Mechanical Data (Package|Pins)
Thermal pad, mechanical data (Package|Pins)
Orderable Information

11 Layout

11.1 Layout Guidelines

For best overall performance, place all circuit components on the same side of the circuit board and as near as practical to the respective LDO pin connections. Place ground return connections to the input and output capacitor, and to the LDO ground pin as close to each other as possible, connected by a wide, component-side, copper surface. The use of vias and long traces to create LDO circuit connections is strongly discouraged and negatively affects system performance. This grounding and layout scheme minimizes inductive parasitics, and thereby reduces load-current transients, minimizes noise, and increases circuit stability.

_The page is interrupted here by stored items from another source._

-- ==== Sys2Proof/Machine/Admit.lean ====
section
/-!
DEFINITION. Radio admission (R146-R148, R184, R206-R211, R225, R409) and the opening and closing of FAPI channels (R193).
-/

namespace Sys2Proof.Machine

/-! ### Carrier records (R409) -/

/-- The images of a record, after its carrier number. -/
def recCfg (c : AdmCar) : Nat := lget 0 c.words 0
/-- The image of `RADIO_CAR_LDPC`. -/
def recLdpc (c : AdmCar) : Nat := lget 0 c.words 1
/-- The image of `FHU_CAR_BFP`. -/
def recBfp (c : AdmCar) : Nat := lget 0 c.words 2
/-- The image of `FHU_CAR_NET`. -/
def recNet (c : AdmCar) : Nat := lget 0 c.words 3
/-- The image of `FHU_CAR_MAC`. -/
def recMac (c : AdmCar) : Nat := lget 0 c.words 4
/-- The image of `FHU_CAR_WIN`. -/
def recWin (c : AdmCar) : Nat := lget 0 c.words 5
/-- The image of `FHU_CAR_LEAD`. -/
def recLead (c : AdmCar) : Nat := lget 0 c.words 6

/-- The carrier record at an address of host memory, with the body of its CONFIG.request, whose length the record does not give. -/
def readCar (d : Dev) (a : Nat) : AdmCar :=
  let cfg := hostNat d (a + 8) 8
  let lead := hostNat d (a + 0x30) 4
  let net := hostNat d (a + 0x18) 8
  { carrier := hostNat d a 2
    words := [setBits cfg 32 4 0, hostNat d (a + 0x10) 4, hostNat d (a + 0x14) 4, net, hostNat d (a + 0x20) 8, hostNat d (a + 0x28) 8, lead,
      hostNat d (a + 0x38) 8]
    kind := bitsAt cfg 0 2
    mu := bitsAt cfg 6 2
    prb := bitsAt cfg 8 9
    soft := bitsAt cfg 20 6
    maxIter := hostNat d (a + 0x10) 1
    ulLead := bitsAt lead 8 12
    dlLead := bitsAt lead 20 12
    ind := bitsAt lead 0 4
    port := bitsAt net 0 5
    body := hostRead d (hostNat d (a + 0x38) 8) 4096 }

/-- Whether a value has only bits of a mask. -/
def onlyBits (v mask : Nat) : Bool := v ||| mask == mask

/-- The PRBs of a kind and `MU` code (R146), 0 where the kind has no such numerology. -/
def kindPrbs (k mu : Nat) : Nat :=
  match k, mu with
  | 0, 1 => 273
  | 1, 1 => 273
  | 2, 0 => 106
  | 2, 1 => 51
  | 3, 2 => 66
  | _, _ => 0

/-- Whether the fields of a record at an address are in range (R146, R176, R185, R201). -/
def recOk (d : Dev) (a : Nat) (c : AdmCar) : Bool :=
  let ul := bitsAt (recBfp c) 4 4
  let dl := bitsAt (recBfp c) 0 4
  let vlan := bitsAt (recNet c) 16 12
  let win := recWin c
  c.carrier < 512 && hostNat d (a + 2) 6 == 0 && hostNat d (a + 0x34) 4 == 0
    && onlyBits (recCfg c) (0x3F * 2 ^ 20 + 0x1FF * 2 ^ 8 + 0xC3) && onlyBits (recNet c) (0xFFFFFFFF0FFFE01F) && onlyBits (recMac c) (2 ^ 48 - 1)
    && onlyBits win (2 ^ 48 - 1) && onlyBits (recLead c) 0xFFFFFF0F && onlyBits (recBfp c) 0xFF
    && 1 ≤ c.prb && c.prb ≤ kindPrbs c.kind c.mu && 8 ≤ c.soft && c.soft ≤ 32 && 1 ≤ recLdpc c && recLdpc c ≤ 16
    && 8 ≤ ul && ul ≤ 14 && 8 ≤ dl && dl ≤ 14 && 1 ≤ vlan && vlan ≤ 4094
    && bitsAt win 12 12 < bitsAt win 24 12 && bitsAt win 24 12 < bitsAt win 36 12 && 1 ≤ c.ind && c.ind ≤ 8

/-! ### Budgets (R147, R148) -/

/-- The reservation ceiling of the grade. -/
def resCeiling (d : Dev) : Nat := if d.env.grade = 96 then 32 else if d.env.grade = 88 then 30 else 26

/-- The load-unit budget of the grade. -/
def unitBudget (d : Dev) : Nat := if d.env.grade = 96 then 7680 else if d.env.grade = 88 then 7168 else 6144

/-- Whether a carrier meets the reference conditions (R148): the deadline is 3 slots, neither fewer nor more. -/
def meetsRef (d : Dev) (charge : Bool) (c : AdmCar) : Bool :=
  !charge && fget d regRadioDarner fldRadioDarnerFlashShare == 0 && Config.isReference c.body && recLdpc c ≤ 8 && c.soft ≤ 24 && c.ind == 3

/-! ### Port load (R183, R184) -/

/-- The bits per second of the densest slot of a carrier's data streams in one direction. -/
def carLoad (c : AdmCar) (mw : Nat) : Nat :=
  let per := 3 * mw + 1
  let sym := ((chunksOf c.prb mw).map (fun x => 60 + x.2 * per)).sum
  8 * sym * kindAnts c.kind * 14 * 1000 * 2 ^ muOf c.mu

/-- The bits per second of a carrier's PRACH and SRS messages: those of the slot that holds most of them, in every slot (R184). -/
def extraLoad (c : AdmCar) (mw : Nat) : Nat :=
  8 * ((Config.prachMsgs (c.carrier :: c.words) c.body).map (fun p => 60 + p * (3 * mw + 1))).sum * 1000 * 2 ^ muOf c.mu

/-- The charge of a port for a carrier set, downlink and uplink, which adds PRACH and SRS. -/
def portLoad (cars : List AdmCar) (p : Nat) : Nat × Nat :=
  (cars.filter (fun c => c.port == p)).foldl (fun a c =>
    let ul := bitsAt (recBfp c) 4 4
    (a.1 + carLoad c (bitsAt (recBfp c) 0 4), a.2 + carLoad c ul + extraLoad c ul)) (0, 0)

/-- Whether every port satisfies R184 for a carrier set. -/
def portsOk (d : Dev) (cars : List AdmCar) : Bool :=
  (List.range 32).all (fun p =>
    let l := portLoad cars p
    let rate := if portExists d p then modeRate (portMode d p) * 1000000000 else 0
    100 * l.1 ≤ 99 * rate && 100 * l.2 ≤ 99 * rate)

/-! ### The core check (R207-R209) -/

/-- A task for admission: release, deadline and worst-case time in ns, carrier, index and side of the pair. -/
structure ATask where
  r    : Nat
  d    : Nat
  w    : Nat
  car  : Nat
  idx  : Nat
  side : Nat
  deriving DecidableEq, Repr

/-- Whether a ready task goes before another (R213). -/
def ATask.before (a b : ATask) : Bool :=
  decide (a.d < b.d) || (a.d == b.d && (decide (a.car < b.car) || (a.car == b.car && decide (a.idx < b.idx))))

/-- The task that goes first. -/
def firstATask : List ATask → Option ATask
  | [] => none
  | t :: l => match firstATask l with
    | none => some t
    | some x => if t.before x then some t else some x

/-- The dispatch rule of R213 over the tasks left, from time `t` in ns: the smallest d − (C + Δ + W_max) found so far, below 0 when a task
fails (R209). -/
def coreRun (wmax : Nat) : Nat → Nat → List ATask → Option Int → Option Int
  | 0, _, _, best => best
  | n + 1, t, l, best =>
    if l.isEmpty then best
    else
      match firstATask (l.filter (fun k => decide (k.r ≤ t))) with
      | none => coreRun wmax n (((l.map (fun k => k.r)).min?).getD t) l best
      | some k =>
        let m : Int := (k.d : Int) - (t + k.w + 5000 + wmax : Nat)
        coreRun wmax n (t + k.w) (dropFirst (· == k) l) (some (min m (best.getD m)))

/-- The margin of a core with its tasks of one admission period; 0 without any (R209, R211). -/
def coreMargin (l : List ATask) : Int := (coreRun (((l.map (fun k => k.w)).max?).getD 0) (2 * l.length) 0 l none).getD 0

/-- What stands before the period in the times of its tasks, in ns, so that a cutoff or a transmit window before it is a natural number. -/
def taskBase : Nat := 20000000

/-- When symbol `k` of slot `s` of a period starts, in ns, with `taskBase` before it. -/
def symNs (d : Dev) (c : AdmCar) (s k : Nat) : Nat := taskBase + (symTime d (muOf c.mu) 0 s k - frameZero d) / 8

/-- A task's release in ns (R207): the latest landing of symbol `o` of slot `s` under its receive window, the cutoff of the slot's downlink or
uplink requests (R188), or the tick of the symbol. -/
def taskRel (d : Dev) (c : AdmCar) (kind s o : Nat) : Nat :=
  match kind with
  | 0 => symNs d c s (o + 1) + bitsAt (recWin c) 0 12 * 100
  | 1 => symNs d c s 0 - c.dlLead * 10000
  | 2 => symNs d c s 0 - c.ulLead * 10000
  | _ => symNs d c s o

/-- A task's deadline in ns (R207): the close of the transmit window of symbol `o` of slot `s`, the indication deadline of the slot, or an
intermediate deadline of the task graph, `o` ns after the slot starts. -/
def taskDl (d : Dev) (c : AdmCar) (kind s o : Nat) : Nat :=
  match kind with
  | 0 => symNs d c s o - bitsAt (recWin c) 12 12 * 100
  | 1 => symNs d c (s + c.ind) 0
  | _ => symNs d c s 0 + o

/-- The period of a carrier in ns and the tasks of one period (R206, R207, R210): the firmware's table gives what releases and ends each, its symbol,
which the core of its side takes under R189, and its time, to which the reclaim charge of 2.0 µs is added. -/
def carTasks (d : Dev) (c : AdmCar) : Nat × List ATask :=
  let (p, l) := Config.taskTable (c.carrier :: c.words) c.body
  (p * 1000000 / 2 ^ muOf c.mu, l.zipIdx.map (fun x =>
    let f := fun (i : Nat) => lget 0 x.1 i
    { r := taskRel d c (f 0) (f 1) (f 2), d := taskDl d c (f 3) (f 4) (f 5), w := f 7 + 2000, car := c.carrier, idx := x.2, side := f 6 % 2 }))

/-- Whether every task of a carrier satisfies R208. -/
def budgetOk (l : List ATask) : Bool := l.all (fun t => t.r ≤ t.d && 5 * t.w ≤ 2 * (t.d - t.r))

/-- The admission period of a pair in ns (R209). -/
def pairPeriod (d : Dev) (cars : List AdmCar) : Nat := cars.foldl (fun a c => Nat.lcm a (carTasks d c).1) 1

/-- The margins of the two cores of a pair with its carriers over the admission period. -/
def pairMargins (d : Dev) (cars : List AdmCar) : Int × Int :=
  let per := pairPeriod d cars
  let all := (cars.map (carTasks d)).flatMap (fun t => (List.range (per / t.1)).flatMap (fun j => t.2.map (fun k =>
    { k with r := k.r + j * t.1, d := k.d + j * t.1, idx := k.idx + j * t.2.length })))
  (coreMargin (all.filter (fun k => k.side == 0)), coreMargin (all.filter (fun k => k.side == 1)))

/-- The margins of a pair, none when a core fails or the period exceeds 20 ms (R209). -/
def pairMargin (d : Dev) (cars : List AdmCar) : Option (Int × Int) :=
  let per := pairPeriod d cars
  let m := pairMargins d cars
  if per = 0 ∨ 20000000 < per ∨ m.1 < 0 ∨ m.2 < 0 then none else some m

/-! ### The accelerators (R165, R167, R211) -/

/-- A decode window: when it opens and closes in ns, and the darner time charged for its code blocks in 0.1 ns. -/
structure DecWindow where
  opens  : Nat
  closes : Nat
  charge : Nat
  deriving DecidableEq, Repr

/-- The decode windows of a carrier over 20 ms (R165): from the close of the last receive window of each uplink slot to its CRC.indication
deadline; each code block is charged `MAX_ITER` × 37.7 ns, and 40 ns with flash sharing. -/
def decWindows (flash : Bool) (c : AdmCar) : List DecWindow :=
  let (period, ul) := Config.ulSlots c.body
  let len := 1000000 / 2 ^ muOf c.mu
  let charge := Config.slotBlocks (c.carrier :: c.words) c.body * (recLdpc c * 377 + (if flash then 400 else 0))
  (List.range (20 * 2 ^ muOf c.mu)).filterMap (fun k => if ul.contains (k % max 1 period) then
    some { opens := (k + 1) * len + bitsAt (recWin c) 0 12 * 100, closes := (k + c.ind) * len, charge := charge } else none)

A ground reference plane is also recommended and is either embedded in the PCB itself or located on the bottom side of the PCB opposite the components. This reference plane serves to assure accuracy of the output voltage, shield noise, and behaves similar to a thermal plane to spread (or sink) heat from the LDO device. In most applications, this ground plane is necessary to meet thermal requirements.

11.2 Layout Example

LP2950-N LP2951-N board_layout_NDP_snvs764.gif Figure 56. LP2950 Board Layout
LP2950-N LP2951-N board_layout_NGT_snvs764.gif Figure 58. LP2951 WSON Board Layout
LP2950-N LP2951-N board_layout_DGK_snvs764.gif Figure 57. LP2951 VSSOP Board Layout

11.3 WSON Mounting

The NGT (no pullback) 8-lead WSON package requires specific mounting techniques which are detailed in AN-1187 Leadless Leadframe Package (LLP). Referring to the PCB Design Recommendations section, note that the pad style which should be used with the WSON package is the NSMD (non-solder mask defined) type. Additionally, TI recommends that the PCB terminal pads to be 0.2 mm longer than the package pads to create a solder fillet to improve reliability and inspection.

The thermal dissipation of the WSON package is directly related to the printed circuit board construction and the amount of additional copper area connected to the DAP.

For the LP2951-N in the NGT 8-lead WSON package, the junction-to-case thermal rating, RθJC, is 35°C/W, where the case is the bottom of the package at the center of the DAP.

The DAP (exposed pad) on the bottom of the WSON package is connected to the die substrate with a conductive die attach adhesive. The DAP has no direct electrical (wire) connection to any of the eight pins. There is a parasitic PN junction between the die substrate and the device ground. As such, it is strongly recommend that the DAP be connected directly to the ground at device lead 4 (that is, GND). Alternately, but not recommended, the DAP may be left floating (that is, no electrical connection). The DAP must not be connected to any potential other than ground.